Udacity Nanodegree Project 2

Table of Contents

  • Overview

  • Architectural Diagram

  • Key Steps

    • Automated ML Experiment
    • Deploy the best model
    • Enable App Insights & Logging
    • Swagger Documentation
    • Consume model endpoints
    • Create and publish a pipeline
  • Screen Recording
  • Standout Suggestions
  • References

Overview

This projects aims to create a cloud-based machine learning model for the Bank Marketing Dataset, which contains data about marketing campaigns for a bank. We will utilize AutoML for this classification problem. This will let us predict whether a bank product would be subscribed by the client or not.
The project involves:

  • Automated ML Experiment
  • Deploy the best model
  • Enable logging
  • Swagger Documentation
  • Consume model endpoints
  • Create and publish a pipeline

Architectural Diagram

The diagram below illustrates the keys steps of our operation: Architecture

  • We will use Bank Marketing Dataset to create an AutoML. The AutoML will help up find the best model and the best parameters to fit our data.
  • We use the model obtained by the AutoML to train an ML pipeline.
  • We publish the model and the pipeline in order to be ready for consumption.

Key Steps

Step 1: Automated ML Experiment

We first upload our dataset using the dataset's URI: Dataset

After the run is complete, we're able to determine the best model which is the Voting Ensemble with accuracy of 0.91988: Best Model

Step 2: Deploy the best model

We deploy the Voting Ensemble model, which is the best model, using Azure Container Instacne (ACI) while making sure that the Authentication option enabled. Deployment

Step 3: Enable App Insights & Logging

In order to enable Application Insights programmatically, we edited the logs.py script to match the deployed model ID and change App Inights to TRUE. Then, we run the python script. We choose the best model for deployment and enable "Authentication" while deploying the model using Azure Container Instance (ACI). The executed code in logs.py enables Application Insights. "Application Insights enabled" is disabled before executing logs.py. App Insights

Application Insight Logs are presenting: Logs

Step 4: Swagger Documentation

In this step, we setup Swagger to be able to deploy and consume model. We downloaded swagger.json file from deployed model on Azure. Then we ran swagger.sh and serve.py script on Powershell command window. Swagger

Step 5: Consume model endpoints

Then we used endpoint.py script to consume the model endpoints. We first edited the scoring_uri and the key in the script to match the URI and the key of our service. Then, we executed endpoint.py script. Endpoint

Also, we benchmark the endpoint using Apache bench. You can see the benchmark bellow: Benchmark Benchmark

Step 6: Create and publish a pipeline

In this step, we first updated our jupyter notebook variables to match our azure enviroment variables. Then, we deployed our training pipeline and published it.

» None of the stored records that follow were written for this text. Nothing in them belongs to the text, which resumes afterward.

-- ==== Sys2Proof/Laws/Arbiter.lean ====
section
/-! SUPPORT. What an arbiter can do: it serves one of the events that are enabled, and moves nothing but its own counts. -/

namespace Sys2Proof.Laws
open Sys2Proof.Machine

theorem arbitrate_snd (es : List (Instr × List Instr)) (e : Instr × List Instr) (s : State) :
    ∃ a, (arbitrate es e s).2 = { s with arb := a } := by
  unfold arbitrate
  split
  · exact ⟨s.arb, rfl⟩
  · dsimp only
    split
    · split
      · exact ⟨_, rfl⟩
      · exact ⟨s.arb, rfl⟩
    · exact ⟨s.arb, rfl⟩

theorem firstOfEach_mem {k : Nat} {es : List (Instr × List Instr)} {s : State} {x : Nat × Nat × (Instr × List Instr)}
    (h : x ∈ firstOfEach k es s) : x.2.2 ∈ es := by
  obtain ⟨_, -, h⟩ := List.mem_filterMap.mp h
  obtain ⟨y, hy, h⟩ := List.mem_filterMap.mp (List.mem_of_find?_eq_some h)
  split at h
  · split at h
    · cases h; exact hy
    · cases h
  · cases h

/-- The event served is one of those enabled. -/
theorem arbitrate_fst_mem {es : List (Instr × List Instr)} {e : Instr × List Instr} {s : State} (h : e ∈ es) : (arbitrate es e s).1 ∈ es := by
  unfold arbitrate
  split
  · exact h
  · dsimp only
    split
    · split
      · rename_i hf
        exact firstOfEach_mem (List.mem_of_find?_eq_some hf)
      · exact h
    · exact h

end Sys2Proof.Laws
end

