/-! ### `modCur` -/

@[simp] theorem modCur_cur (f : Team → Team) (s : State) : (modCur f s).cur = f s.cur := rfl
@[simp] theorem modCur_teams (f : Team → Team) (s : State) : (modCur f s).teams = s.teams := rfl
@[simp] theorem modCur_issue (f : Team → Team) (s : State) : (modCur f s).issue = s.issue := rfl
@[simp] theorem modCur_agenda (f : Team → Team) (s : State) : (modCur f s).agenda = s.agenda := rfl
@[simp] theorem modCur_ck (f : Team → Team) (s : State) : (modCur f s).ck = s.ck := rfl
@[simp] theorem modCur_free (f : Team → Team) (s : State) : (modCur f s).free = s.free := rfl
@[simp] theorem modCur_nextId (f : Team → Team) (s : State) : (modCur f s).nextId = s.nextId := rfl
@[simp] theorem modCur_cond (f : Team → Team) (s : State) : (modCur f s).cond = s.cond := rfl
@[simp] theorem modCur_time (f : Team → Team) (s : State) : (modCur f s).time = s.time := rfl
@[simp] theorem modCur_mem (f : Team → Team) (s : State) : (modCur f s).mem = s.mem := rfl
@[simp] theorem modCur_ctl (f : Team → Team) (s : State) : (modCur f s).ctl = s.ctl := rfl
@[simp] theorem modCur_pkt (f : Team → Team) (s : State) : (modCur f s).pkt = s.pkt := rfl
@[simp] theorem modCur_wgs (f : Team → Team) (s : State) : (modCur f s).wgs = s.wgs := rfl
@[simp] theorem modCur_launches (f : Team → Team) (s : State) : (modCur f s).launches = s.launches := rfl
@[simp] theorem modCur_cores (f : Team → Team) (s : State) : (modCur f s).cores = s.cores := rfl
@[simp] theorem modCur_lsu (f : Team → Team) (s : State) : (modCur f s).lsu = s.lsu := rfl
@[simp] theorem modCur_lines (f : Team → Team) (s : State) : (modCur f s).lines = s.lines := rfl
@[simp] theorem modCur_embers (f : Team → Team) (s : State) : (modCur f s).embers = s.embers := rfl
@[simp] theorem modCur_monitors (f : Team → Team) (s : State) : (modCur f s).monitors = s.monitors := rfl
@[simp] theorem modCur_draws (f : Team → Team) (s : State) : (modCur f s).draws = s.draws := rfl
@[simp] theorem modCur_qwait (f : Team → Team) (s : State) : (modCur f s).qwait = s.qwait := rfl
@[simp] theorem modCur_twaits (f : Team → Team) (s : State) : (modCur f s).twaits = s.twaits := rfl
@[simp] theorem modCur_sysver (f : Team → Team) (s : State) : (modCur f s).sysver = s.sysver := rfl
@[simp] theorem modCur_homes (f : Team → Team) (s : State) : (modCur f s).homes = s.homes := rfl
@[simp] theorem modCur_mapop (f : Team → Team) (s : State) : (modCur f s).mapop = s.mapop := rfl
@[simp] theorem modCur_mapq (f : Team → Team) (s : State) : (modCur f s).mapq = s.mapq := rfl
@[simp] theorem modCur_links (f : Team → Team) (s : State) : (modCur f s).links = s.links := rfl
@[simp] theorem modCur_cxlMem (f : Team → Team) (s : State) : (modCur f s).cxlMem = s.cxlMem := rfl
@[simp] theorem modCur_biasHost (f : Team → Team) (s : State) : (modCur f s).biasHost = s.biasHost := rfl
@[simp] theorem modCur_biasOp (f : Team → Team) (s : State) : (modCur f s).biasOp = s.biasOp := rfl
@[simp] theorem modCur_qifs (f : Team → Team) (s : State) : (modCur f s).qifs = s.qifs := rfl
@[simp] theorem modCur_parts (f : Team → Team) (s : State) : (modCur f s).parts = s.parts := rfl
@[simp] theorem modCur_clusters (f : Team → Team) (s : State) : (modCur f s).clusters = s.clusters := rfl
@[simp] theorem modCur_ports (f : Team → Team) (s : State) : (modCur f s).ports = s.ports := rfl
@[simp] theorem modCur_arb (f : Team → Team) (s : State) : (modCur f s).arb = s.arb := rfl
@[simp] theorem modCur_accepted (f : Team → Team) (s : State) : (modCur f s).accepted = s.accepted := rfl
@[simp] theorem modCur_peers (f : Team → Team) (s : State) : (modCur f s).peers = s.peers := rfl
@[simp] theorem modCur_atc (f : Team → Team) (s : State) : (modCur f s).atc = s.atc := rfl
@[simp] theorem modCur_invals (f : Team → Team) (s : State) : (modCur f s).invals = s.invals := rfl
@[simp] theorem modCur_flueDown (f : Team → Team) (s : State) : (modCur f s).flueDown = s.flueDown := rfl
@[simp] theorem modCur_got (f : Team → Team) (s : State) : (modCur f s).got = s.got := rfl
@[simp] theorem modCur_asks (f : Team → Team) (s : State) : (modCur f s).asks = s.asks := rfl
@[simp] theorem modCur_msixTab (f : Team → Team) (s : State) : (modCur f s).msixTab = s.msixTab := rfl
@[simp] theorem modCur_msixPend (f : Team → Team) (s : State) : (modCur f s).msixPend = s.msixPend := rfl
@[simp] theorem modCur_msixSent (f : Team → Team) (s : State) : (modCur f s).msixSent = s.msixSent := rfl
@[simp] theorem modCur_hostOut (f : Team → Team) (s : State) : (modCur f s).hostOut = s.hostOut := rfl
@[simp] theorem modCur_ticket (f : Team → Team) (s : State) : (modCur f s).ticket = s.ticket := rfl
@[simp] theorem modCur_power (f : Team → Team) (s : State) : (modCur f s).power = s.power := rfl
@[simp] theorem modCur_meas (f : Team → Team) (s : State) : (modCur f s).meas = s.meas := rfl
@[simp] theorem modCur_fw (f : Team → Team) (s : State) : (modCur f s).fw = s.fw := rfl
@[simp] theorem modCur_reports (f : Team → Team) (s : State) : (modCur f s).reports = s.reports := rfl
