-- ==== Sys2Proof/Tests/WitnessEvents.lean ====
section
/-! SUPPORT. Witnesses for the statements about steps of the module: states and operands that meet their hypotheses clause by clause. -/

-- Proofs are checked one after another: checked side by side, their threads need more memory than a build has.
set_option Elab.async false

namespace Sys2Proof.Tests
open Sys2Proof.Machine Sys2Proof.Safety

/-! ## Recovery -/

/-- A module in recovery mode. -/
def inRecovery : State := { State.reset with cond := .recovery }
theorem witness_RecoveryHolds : dormant inRecovery ∧ ∃ t, step inRecovery = .next t :=
  ⟨⟨rfl, rfl, by simp [inRecovery, State.reset]⟩, _, rfl⟩
/-- The module's verification is not computed by the model; in every implementation one of the statement's cases holds. -/
theorem witness_ResetVerifies (good : Image → Prop) (b d h : Image) :
    (good b ∧ good d ∧ good h) ∨ ¬good b ∨ (good b ∧ ¬good d) ∨ (good b ∧ good d ∧ ¬good h) := by
  by_cases hb : good b <;> by_cases hd : good d <;> by_cases hh : good h <;> simp [*]

/-! ## Queue interfaces -/

/-- QIF 0 enabled on page 0 of function 1 for partition 0, with a named requester allowed. -/
def qifCfg : W64 := w64 (1 + 8 + 2 ^ 20 + 2 ^ 35)
def qs : State := ctlPut (.qifCfg 0) qifCfg State.reset
/-- A push of a NOP packet. -/
def pushNop (n : Nat) : NotifyWrite := { pf := 1, slot := 0, off := 0, rid := 0, bytes := bytesOfNat 2 n ++ List.replicate 62 0 }
theorem witness_NotifyPushes : awake qs = true ∧ postedWaits 0 qs = false ∧ qs.agenda.any (waitsFor 0) = false
    ∧ postedWaits 0 (modHome 0 (fun h => { h with held := [{ posted := true, team := 0 }] }) qs) = true
    ∧ ({ qs with agenda := [.notifyPush { pushNop 0 with waited := true }] } : State).agenda.any (waitsFor 0) = true
    ∧ qifAt 2 0 qs = none ∧ qifAt 1 0 qs = some 0 ∧ qs.cond ≠ .fatal
    ∧ (pushNop 0).bytes.length = 64 ∧ (pushNop 0).allEnables = true ∧ 0x3F < 0x40
    ∧ (qifCfg.getLsbD 35 = true ∧ 0 = qifCfg.toNat / 2 ^ 36 % 2 ^ 16 ∧ (partOf (qifCfg.toNat / 2 ^ 4 % 2 ^ 6) qs).resetting = false)
    ∧ (partOf 0 (modPart 0 (fun p => { p with resetting := true }) qs)).resetting = true
    ∧ ([0, 7, 8, 63, 64].map fun n => (pkSeq (pushNop n).bytes, decide ((n + 65536 - (qifOf 0 qs).done) % 65536 < 64),
        decide ((n + 65536 - (qifOf 0 qs).next) % 65536 ≤ 7)))
      = [(0, true, true), (7, true, true), (8, true, false), (63, true, false), (64, false, false)]
    ∧ (qifOf 0 qs).held = [] ∧ pkCode (pushNop 0).bytes (qifCfg.toNat / 2 ^ 31 % 2 ^ 4) = none := by decide +kernel

/-- A started packet of QIF 0: its kind, the location it names and its value. -/
def packet (kind : Nat) (a : W64) (value st : Nat) : QPkt :=
  { seq := 3, num := 3, bytes := bytesOfNat 2 3 ++ [BitVec.ofNat 8 kind, 0, 0, 0, 0, 0] ++ bytesOfNat 8 a.toNat ++ bytesOfNat 8 value ++ List.replicate 40 0
    state := st }
/-- A line of this module's memory, present in its slice, at virtual address 0x1000 of key 0. -/
def demoLine : SLine := { va := 0x1000, key := 0, place := .hbm 0x10000, present := true }
/-- The demo module with that line, region 0 homed in this module's memory. -/
def lined (s : State) : State := ctlPut (.dist 0) 1 { s with lines := [demoLine] }
/-- It with a packet started at QIF 0. -/
def withPacket (p : QPkt) (s : State) : State := modQif 0 (fun x => { x with taken := [p] }) (ctlPut (.qifCfg 0) qifCfg s)
/-- It once the packet has its request's number. -/
def numbered (p : QPkt) (s : State) : State := { withPacket { p with mon := s.nextId } s with nextId := s.nextId + 1 }
/-- The write of a WRITE packet, the read of a WAIT packet. -/
def packetWrite (a : W64) (value : Nat) : Req :=
  { agent := .lfe, core := 255, part := 0, op := .write, ptr := a, ord := .rel, scope := .sys
    items := [{ lane := 0, off := vaOf a % 64, size := 8, data := value }] }
def packetRead (id : Nat) (a : W64) (value : Nat) : Req := { packetWrite a value with id := id, op := .monitor .ge, ord := .acq }
theorem witness_RequestPackets :
    awake (withPacket (packet 0 0 0 1) demo) = true ∧ packetOfQif 0 3 (withPacket (packet 0 0 0 1) demo) = some (packet 0 0 0 1)
    ∧ packetOfQif 0 3 (withPacket (packet 3 0x1008 5 2) demo) = some (packet 3 0x1008 5 2)
    ∧ pkAddr (packet 3 0x1008 5 1).bytes = 0x1008 ∧ vaOf 0x1008 % 8 = 0 ∧ vaOf 0x100C % 8 ≠ 0 ∧ (packet 3 0x1008 5 1).state ≠ 2
    ∧ (pktOf 0 (keyOf 0x1008) demo).getLsbD 1 = true ∧ (pktOf 0 (keyOf noRight) demo).getLsbD 1 = false
    ∧ (pktOf 0 (keyOf 0x1008) demo).getLsbD 0 = true ∧ (pktOf 0 (keyOf noRight) demo).getLsbD 0 = false
    ∧ (drainRemote 0 (withPacket (packet 3 0x1008 5 2) demo)).1 = true
    ∧ ((lfeAccess { packetWrite 0x1038 5 with id := demo.nextId } (lined (numbered (packet 3 0x1038 5 1) demo))).1 matches .ack _) = true
    ∧ (packet 2 0x1008 0 1).mon = 0
    ∧ (match (lfeAccess (packetRead demo.nextId 0x1008 0) (numbered (packet 2 0x1008 0 1) (bumpSystem (lined demo)))).1 with
       | .data r => decide (0 ≤ r.vals.headD 0) | _ => false) = true := by decide +kernel
theorem witness_HostTables : awake qs = true ∧ postedWaits 0 qs = false ∧ qs.agenda.any (waitsFor 0) = false
    ∧ postedWaits 0 (modHome 0 (fun h => { h with held := [{ posted := true, team := 0 }] }) qs) = true
    ∧ ({ qs with agenda := [.notifyStatusRead 1 0 64 8 { rid := 0, waited := true }] } : State).agenda.any (waitsFor 0) = true
    ∧ (let new := ctlMerge (.qifCfg 1) (ctlRaw (.qifCfg 1) qs) (qifCfg + w64 (2 ^ 10)); new.getLsbD 3 = true ∧ windowOk new = true
        ∧ new.toNat / 2 ^ 10 % 2 ^ 10 = 1)
    ∧ (ctlRaw (.qifCfg 1) qs).getLsbD 3 = false ∧ (ctlRaw (.qifCfg 0) qs).getLsbD 3 = true
    ∧ (ctlMerge (.qifCfg 1) (ctlRaw (.qifCfg 1) qs) qifCfg).toNat / 2 ^ 10 % 2 ^ 10 = 0
    ∧ windowOk 8 = false ∧ (ctlMerge (.qifCfg 0) (ctlRaw (.qifCfg 0) qs) 0).getLsbD 3 = false
    ∧ (∀ v, v ∈ [0, 3, 4] → (ctlMerge (.irqMap 0 0) (ctlRaw (.irqMap 0 0) qs) (w64 v)).toNat % 2 ^ 11 = v)
    ∧ (let s := ctlSetFld (.irqMap 0 15) 16 1 1 qs
       let m := ctlMerge (.irqMap 0 15) (ctlRaw (.irqMap 0 15) s) (w64 (4 + 2 ^ 14)); m.getLsbD 16 = true ∧ m.getLsbD 14 = true ∧ m.getLsbD 15 = false
        ∧ m.toNat % 2 ^ 11 = 4 ∧ m.toNat / 2 ^ 11 % 2 ^ 3 = 0) := by decide +kernel
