-- ==== Sys2Proof/Word.lean ====
section
/-! DEFINITION. The words and the numbered things of the Gresholt GS-1216 (00_scope.md, 11_message_and_lane_formats.md). -/

namespace Sys2Proof

/-- A word exchanged with the outside: every one is 32 bits wide (11_message_and_lane_formats.md). -/
abbrev Word := BitVec 32

/-- The payload of a message slot word, bits 27:0 (R214). -/
abbrev Payload := BitVec 28

/-- One auditorium, 0 to 11. -/
abbrev Room := Fin 12

/-- One output channel, or one programme channel, of a room, 0 to 15. -/
abbrev Chan := Fin 16

/-- One of the 256 feed lanes (R31). -/
abbrev Lane := Fin 256

end Sys2Proof
end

Pipeline Endpoint: Pipeline

Banking Marketing dataset with AutoML module: Pipeline

Published Pipeline Overview: Pipeline

Run Details Widget: Pipeline

Scheduled Run: Pipeline

Screen Recording

Screencast

My screen is in full screen mode at 1080p and 16:9 aspect ratio. I used OBS for the recording.

Future Improvements

  • We can increase the Exit Criterion time from 1 hour to the default value of 3 hours to be able to find models of higher accuracy.
  • We can enable deep learning in AutoML
  • We can enable Data drift tracking to ensure accuracy of the model.